-- ==== Sys2Proof/Laws/PerInstr.lean ====
section
/-! SUPPORT. The per-instruction family `Fields`: re-extracting the operands from the word of a
well-formed instruction, by the layout of its own row, gives the instruction back (R84), under every
configuration. -/

namespace Sys2Proof

open Sys2Proof.Machine

/-! ## Fields of each layout -/

/-- The five low bits of a register index. -/
theorem zext_trunc_reg {v : Int} (h : 0 ≤ v ∧ v ≤ 31) : zext (trunc 5 v) = v :=
  zext_trunc (fits_reg h)

/-- Bit 0 of the pattern of an even offset is zero (R78, R80). -/
theorem trunc_even {n : Nat} (hn : 1 ≤ n) {v : Int} (h : v % 2 = 0) : (trunc n v).toNat % 2 = 0 := by
  obtain ⟨k, rfl⟩ : ∃ k, n = k + 1 := ⟨n - 1, by omega⟩
  have hp : ((2 ^ (k + 1) : Nat) : Int) = 2 * ((2 ^ k : Nat) : Int) := by
    rw [pow_succ]; push_cast; ring
  have hnn : 0 ≤ v % ((2 ^ (k + 1) : Nat) : Int) := Int.emod_nonneg _ (by positivity)
  have h2 : v % ((2 ^ (k + 1) : Nat) : Int) % 2 = 0 := by
    rw [Int.emod_emod_of_dvd _ ⟨_, hp⟩]; exact h
  simp only [trunc, BitVec.toNat_ofInt]
  omega

theorem fieldsR_wordR (mk : Int → Int → Int → Instr) (x : RRow) {rd rs1 rs2 : Int}
    (hd : 0 ≤ rd ∧ rd ≤ 31) (h1 : 0 ≤ rs1 ∧ rs1 ≤ 31) (h2 : 0 ≤ rs2 ∧ rs2 ≤ 31) :
    fieldsR mk (wordR x rd rs1 rs2) = mk rd rs1 rs2 := by
  simp only [fieldsR, rdOf, rs1Of, rs2Of, wordR, six_11_7, six_19_15, six_24_20, zext_trunc_reg hd,
    zext_trunc_reg h1, zext_trunc_reg h2]

theorem fieldsI_wordI (mk : Int → Int → Int → Instr) (x : IRow) {rd rs1 imm : Int}
    (hd : 0 ≤ rd ∧ rd ≤ 31) (h1 : 0 ≤ rs1 ∧ rs1 ≤ 31) (hi : -2048 ≤ imm ∧ imm ≤ 2047) :
    fieldsI mk (wordI x rd rs1 imm) = mk rd rs1 imm := by
  simp only [fieldsI, rdOf, rs1Of, immIOf, wordI, five_11_7, five_19_15, five_31_20,
    zext_trunc_reg hd, zext_trunc_reg h1, sext_trunc (n := 12) (by decide) (fits_imm12 hi)]

theorem fieldsShift_wordShift (mk : Int → Int → Int → Instr) (x : IRow) {rd rs1 shamt : Int}
    (hd : 0 ≤ rd ∧ rd ≤ 31) (h1 : 0 ≤ rs1 ∧ rs1 ≤ 31) (hs : 0 ≤ shamt ∧ shamt ≤ 31) :
    fieldsShift mk (wordShift x rd rs1 shamt) = mk rd rs1 shamt := by
  simp only [fieldsShift, rdOf, rs1Of, shamtOf, wordShift, six_11_7, six_19_15, six_24_20,
    zext_trunc_reg hd, zext_trunc_reg h1, zext_trunc_reg hs]

theorem fieldsS_wordS (mk : Int → Int → Int → Instr) (x : FunctRow) {rs1 rs2 imm : Int}
    (h1 : 0 ≤ rs1 ∧ rs1 ≤ 31) (h2 : 0 ≤ rs2 ∧ rs2 ≤ 31) (hi : -2048 ≤ imm ∧ imm ≤ 2047) :
    fieldsS mk (wordS x rs1 rs2 imm) = mk rs1 rs2 imm := by
  simp only [fieldsS, rs1Of, rs2Of, immSOf, wordS, six_31_25, six_11_7, six_19_15, six_24_20, joinS,
    zext_trunc_reg h1, zext_trunc_reg h2, sext_trunc (n := 12) (by decide) (fits_imm12 hi)]

theorem fieldsB_wordB (mk : Int → Int → Int → Instr) (x : FunctRow) {rs1 rs2 imm : Int}
    (h1 : 0 ≤ rs1 ∧ rs1 ≤ 31) (h2 : 0 ≤ rs2 ∧ rs2 ≤ 31)
    (hi : -4096 ≤ imm ∧ imm ≤ 4094 ∧ imm % 2 = 0) :
    fieldsB mk (wordB x rs1 rs2 imm) = mk rs1 rs2 imm := by
  simp only [fieldsB, rs1Of, rs2Of, immBOf, wordB, eight_31, eight_30_25, eight_24_20, eight_19_15,
    eight_11_8, eight_7, joinB (trunc_even (n := 13) (by decide) hi.2.2), zext_trunc_reg h1,
    zext_trunc_reg h2, sext_trunc (n := 13) (by decide) (fits_offset13 ⟨hi.1, hi.2.1⟩)]

theorem fieldsU_wordU (mk : Int → Int → Instr) (x : OpcodeRow) {rd imm : Int}
    (hd : 0 ≤ rd ∧ rd ≤ 31) (hi : -524288 ≤ imm ∧ imm ≤ 524287) :
    fieldsU mk (wordU x rd imm) = mk rd imm := by
  simp only [fieldsU, rdOf, immUOf, wordU, three_31_12, three_11_7, zext_trunc_reg hd,
    sext_trunc (n := 20) (by decide) (fits_imm20 hi)]

theorem fieldsJ_wordJ (mk : Int → Int → Instr) (x : OpcodeRow) {rd imm : Int}
    (hd : 0 ≤ rd ∧ rd ≤ 31) (hi : -1048576 ≤ imm ∧ imm ≤ 1048574 ∧ imm % 2 = 0) :
    fieldsJ mk (wordJ x rd imm) = mk rd imm := by
  simp only [fieldsJ, rdOf, immJOf, wordJ, jump_31, jump_30_21, jump_20, jump_19_12, jump_11_7,
    joinJ (trunc_even (n := 21) (by decide) hi.2.2), zext_trunc_reg hd,
    sext_trunc (n := 21) (by decide) (fits_offset21 ⟨hi.1, hi.2.1⟩)]

end Sys2Proof

namespace Sys2Proof.Laws.Fields

/-- Re-extracting the operands from the word of a well-formed instruction gives it back (R84). -/
def Statement (i : Instr) : Prop :=
  i.wf = true → ∀ c : Config, decodeFields i (encodeWith c i) = i

theorem add (rd rs1 rs2 : Int) : Statement (.add rd rs1 rs2) := by
  intro h c
  simp only [Instr.wf, Instr.operands, List.all_cons, List.all_nil, Bool.and_true,
    Bool.and_eq_true, UsedOperand.reg, decide_eq_true_eq] at h
  exact fieldsR_wordR _ _ h.1 h.2.1 h.2.2

theorem sub (rd rs1 rs2 : Int) : Statement (.sub rd rs1 rs2) := by
  intro h c
  simp only [Instr.wf, Instr.operands, List.all_cons, List.all_nil, Bool.and_true,
    Bool.and_eq_true, UsedOperand.reg, decide_eq_true_eq] at h
  exact fieldsR_wordR _ _ h.1 h.2.1 h.2.2

theorem and (rd rs1 rs2 : Int) : Statement (.and rd rs1 rs2) := by
  intro h c
  simp only [Instr.wf, Instr.operands, List.all_cons, List.all_nil, Bool.and_true,
    Bool.and_eq_true, UsedOperand.reg, decide_eq_true_eq] at h
  exact fieldsR_wordR _ _ h.1 h.2.1 h.2.2

theorem or (rd rs1 rs2 : Int) : Statement (.or rd rs1 rs2) := by
  intro h c
  simp only [Instr.wf, Instr.operands, List.all_cons, List.all_nil, Bool.and_true,
    Bool.and_eq_true, UsedOperand.reg, decide_eq_true_eq] at h
  exact fieldsR_wordR _ _ h.1 h.2.1 h.2.2

theorem xor (rd rs1 rs2 : Int) : Statement (.xor rd rs1 rs2) := by
  intro h c
  simp only [Instr.wf, Instr.operands, List.all_cons, List.all_nil, Bool.and_true,
    Bool.and_eq_true, UsedOperand.reg, decide_eq_true_eq] at h
  exact fieldsR_wordR _ _ h.1 h.2.1 h.2.2

theorem sll (rd rs1 rs2 : Int) : Statement (.sll rd rs1 rs2) := by
  intro h c
  simp only [Instr.wf, Instr.operands, List.all_cons, List.all_nil, Bool.and_true,
    Bool.and_eq_true, UsedOperand.reg, decide_eq_true_eq] at h
  exact fieldsR_wordR _ _ h.1 h.2.1 h.2.2

theorem srl (rd rs1 rs2 : Int) : Statement (.srl rd rs1 rs2) := by
  intro h c
  simp only [Instr.wf, Instr.operands, List.all_cons, List.all_nil, Bool.and_true,
    Bool.and_eq_true, UsedOperand.reg, decide_eq_true_eq] at h
  exact fieldsR_wordR _ _ h.1 h.2.1 h.2.2

theorem sra (rd rs1 rs2 : Int) : Statement (.sra rd rs1 rs2) := by
  intro h c
  simp only [Instr.wf, Instr.operands, List.all_cons, List.all_nil, Bool.and_true,
    Bool.and_eq_true, UsedOperand.reg, decide_eq_true_eq] at h
  exact fieldsR_wordR _ _ h.1 h.2.1 h.2.2

theorem addi (rd rs1 imm : Int) : Statement (.addi rd rs1 imm) := by
  intro h c
  simp only [Instr.wf, Instr.operands, List.all_cons, List.all_nil, Bool.and_true,
    Bool.and_eq_true, UsedOperand.reg, UsedOperand.imm12, decide_eq_true_eq] at h
  exact fieldsI_wordI _ _ h.1 h.2.1 h.2.2

theorem andi (rd rs1 imm : Int) : Statement (.andi rd rs1 imm) := by
  intro h c
  simp only [Instr.wf, Instr.operands, List.all_cons, List.all_nil, Bool.and_true,
    Bool.and_eq_true, UsedOperand.reg, UsedOperand.imm12, decide_eq_true_eq] at h
  exact fieldsI_wordI _ _ h.1 h.2.1 h.2.2

theorem ori (rd rs1 imm : Int) : Statement (.ori rd rs1 imm) := by
  intro h c
  simp only [Instr.wf, Instr.operands, List.all_cons, List.all_nil, Bool.and_true,
    Bool.and_eq_true, UsedOperand.reg, UsedOperand.imm12, decide_eq_true_eq] at h
  exact fieldsI_wordI _ _ h.1 h.2.1 h.2.2

theorem xori (rd rs1 imm : Int) : Statement (.xori rd rs1 imm) := by
  intro h c
  simp only [Instr.wf, Instr.operands, List.all_cons, List.all_nil, Bool.and_true,
    Bool.and_eq_true, UsedOperand.reg, UsedOperand.imm12, decide_eq_true_eq] at h
  exact fieldsI_wordI _ _ h.1 h.2.1 h.2.2

theorem slli (rd rs1 shamt : Int) : Statement (.slli rd rs1 shamt) := by
  intro h c
  simp only [Instr.wf, Instr.operands, List.all_cons, List.all_nil, Bool.and_true,
    Bool.and_eq_true, UsedOperand.reg, UsedOperand.shamt, decide_eq_true_eq] at h
  exact fieldsShift_wordShift _ _ h.1 h.2.1 h.2.2

theorem srli (rd rs1 shamt : Int) : Statement (.srli rd rs1 shamt) := by
  intro h c
  simp only [Instr.wf, Instr.operands, List.all_cons, List.all_nil, Bool.and_true,
    Bool.and_eq_true, UsedOperand.reg, UsedOperand.shamt, decide_eq_true_eq] at h
  exact fieldsShift_wordShift _ _ h.1 h.2.1 h.2.2

theorem jalr (rd rs1 imm : Int) : Statement (.jalr rd rs1 imm) := by
  intro h c
  simp only [Instr.wf, Instr.operands, List.all_cons, List.all_nil, Bool.and_true,
    Bool.and_eq_true, UsedOperand.reg, UsedOperand.imm12, decide_eq_true_eq] at h
  exact fieldsI_wordI _ _ h.1 h.2.1 h.2.2

theorem lb (rd rs1 imm : Int) : Statement (.lb rd rs1 imm) := by
  intro h c
  simp only [Instr.wf, Instr.operands, List.all_cons, List.all_nil, Bool.and_true,
    Bool.and_eq_true, UsedOperand.reg, UsedOperand.imm12, decide_eq_true_eq] at h
  exact fieldsI_wordI _ _ h.1 h.2.1 h.2.2

theorem lh (rd rs1 imm : Int) : Statement (.lh rd rs1 imm) := by
  intro h c
  simp only [Instr.wf, Instr.operands, List.all_cons, List.all_nil, Bool.and_true,
    Bool.and_eq_true, UsedOperand.reg, UsedOperand.imm12, decide_eq_true_eq] at h
  exact fieldsI_wordI _ _ h.1 h.2.1 h.2.2

theorem lw (rd rs1 imm : Int) : Statement (.lw rd rs1 imm) := by
  intro h c
  simp only [Instr.wf, Instr.operands, List.all_cons, List.all_nil, Bool.and_true,
    Bool.and_eq_true, UsedOperand.reg, UsedOperand.imm12, decide_eq_true_eq] at h
  exact fieldsI_wordI _ _ h.1 h.2.1 h.2.2

theorem lbu (rd rs1 imm : Int) : Statement (.lbu rd rs1 imm) := by
  intro h c
  simp only [Instr.wf, Instr.operands, List.all_cons, List.all_nil, Bool.and_true,
    Bool.and_eq_true, UsedOperand.reg, UsedOperand.imm12, decide_eq_true_eq] at h
  exact fieldsI_wordI _ _ h.1 h.2.1 h.2.2

theorem lhu (rd rs1 imm : Int) : Statement (.lhu rd rs1 imm) := by
  intro h c
  simp only [Instr.wf, Instr.operands, List.all_cons, List.all_nil, Bool.and_true,
    Bool.and_eq_true, UsedOperand.reg, UsedOperand.imm12, decide_eq_true_eq] at h
  exact fieldsI_wordI _ _ h.1 h.2.1 h.2.2

theorem sb (rs1 rs2 imm : Int) : Statement (.sb rs1 rs2 imm) := by
  intro h c
  simp only [Instr.wf, Instr.operands, List.all_cons, List.all_nil, Bool.and_true,
    Bool.and_eq_true, UsedOperand.reg, UsedOperand.imm12, decide_eq_true_eq] at h
  exact fieldsS_wordS _ _ h.1 h.2.1 h.2.2

theorem sh (rs1 rs2 imm : Int) : Statement (.sh rs1 rs2 imm) := by
  intro h c
  simp only [Instr.wf, Instr.operands, List.all_cons, List.all_nil, Bool.and_true,
    Bool.and_eq_true, UsedOperand.reg, UsedOperand.imm12, decide_eq_true_eq] at h
  exact fieldsS_wordS _ _ h.1 h.2.1 h.2.2

theorem sw (rs1 rs2 imm : Int) : Statement (.sw rs1 rs2 imm) := by
  intro h c
  simp only [Instr.wf, Instr.operands, List.all_cons, List.all_nil, Bool.and_true,
    Bool.and_eq_true, UsedOperand.reg, UsedOperand.imm12, decide_eq_true_eq] at h
  exact fieldsS_wordS _ _ h.1 h.2.1 h.2.2

theorem beq (rs1 rs2 imm : Int) : Statement (.beq rs1 rs2 imm) := by
  intro h c
  simp only [Instr.wf, Instr.operands, List.all_cons, List.all_nil, Bool.and_true,
    Bool.and_eq_true, UsedOperand.reg, UsedOperand.offset13, decide_eq_true_eq] at h
  exact fieldsB_wordB _ _ h.1 h.2.1 h.2.2

theorem bne (rs1 rs2 imm : Int) : Statement (.bne rs1 rs2 imm) := by
  intro h c
  simp only [Instr.wf, Instr.operands, List.all_cons, List.all_nil, Bool.and_true,
    Bool.and_eq_true, UsedOperand.reg, UsedOperand.offset13, decide_eq_true_eq] at h
  exact fieldsB_wordB _ _ h.1 h.2.1 h.2.2

theorem blt (rs1 rs2 imm : Int) : Statement (.blt rs1 rs2 imm) := by
  intro h c
  simp only [Instr.wf, Instr.operands, List.all_cons, List.all_nil, Bool.and_true,
    Bool.and_eq_true, UsedOperand.reg, UsedOperand.offset13, decide_eq_true_eq] at h
  exact fieldsB_wordB _ _ h.1 h.2.1 h.2.2

theorem bge (rs1 rs2 imm : Int) : Statement (.bge rs1 rs2 imm) := by
  intro h c
  simp only [Instr.wf, Instr.operands, List.all_cons, List.all_nil, Bool.and_true,
    Bool.and_eq_true, UsedOperand.reg, UsedOperand.offset13, decide_eq_true_eq] at h
  exact fieldsB_wordB _ _ h.1 h.2.1 h.2.2

theorem bltu (rs1 rs2 imm : Int) : Statement (.bltu rs1 rs2 imm) := by
  intro h c
  simp only [Instr.wf, Instr.operands, List.all_cons, List.all_nil, Bool.and_true,
    Bool.and_eq_true, UsedOperand.reg, UsedOperand.offset13, decide_eq_true_eq] at h
  exact fieldsB_wordB _ _ h.1 h.2.1 h.2.2

theorem bgeu (rs1 rs2 imm : Int) : Statement (.bgeu rs1 rs2 imm) := by
  intro h c
  simp only [Instr.wf, Instr.operands, List.all_cons, List.all_nil, Bool.and_true,
    Bool.and_eq_true, UsedOperand.reg, UsedOperand.offset13, decide_eq_true_eq] at h
  exact fieldsB_wordB _ _ h.1 h.2.1 h.2.2

theorem lui (rd imm : Int) : Statement (.lui rd imm) := by
  intro h c
  simp only [Instr.wf, Instr.operands, List.all_cons, List.all_nil, Bool.and_true,
    Bool.and_eq_true, UsedOperand.reg, UsedOperand.imm20, decide_eq_true_eq] at h
  exact fieldsU_wordU _ _ h.1 h.2

theorem auipc (rd imm : Int) : Statement (.auipc rd imm) := by
  intro h c
  simp only [Instr.wf, Instr.operands, List.all_cons, List.all_nil, Bool.and_true,
    Bool.and_eq_true, UsedOperand.reg, UsedOperand.imm20, decide_eq_true_eq] at h
  exact fieldsU_wordU _ _ h.1 h.2

theorem jal (rd imm : Int) : Statement (.jal rd imm) := by
  intro h c
  simp only [Instr.wf, Instr.operands, List.all_cons, List.all_nil, Bool.and_true,
    Bool.and_eq_true, UsedOperand.reg, UsedOperand.offset21, decide_eq_true_eq] at h
  exact fieldsJ_wordJ _ _ h.1 h.2

theorem ecall : Statement .ecall := fun _ _ => rfl

theorem ebreak : Statement .ebreak := fun _ _ => rfl

theorem fence : Statement .fence := fun _ _ => rfl

theorem fenceTso : Statement .fenceTso := fun _ _ => rfl

theorem pause : Statement .pause := fun _ _ => rfl

end Sys2Proof.Laws.Fields
end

= = = = =

_Exercise_
Only the lines above that hold "gives" are wanted. Show every one of them.

_Task output_
well-formed instruction, by the layout of its own row, gives the instruction back (R84), under every
/-- Re-extracting the operands from the word of a well-formed instruction gives it back (R84). -/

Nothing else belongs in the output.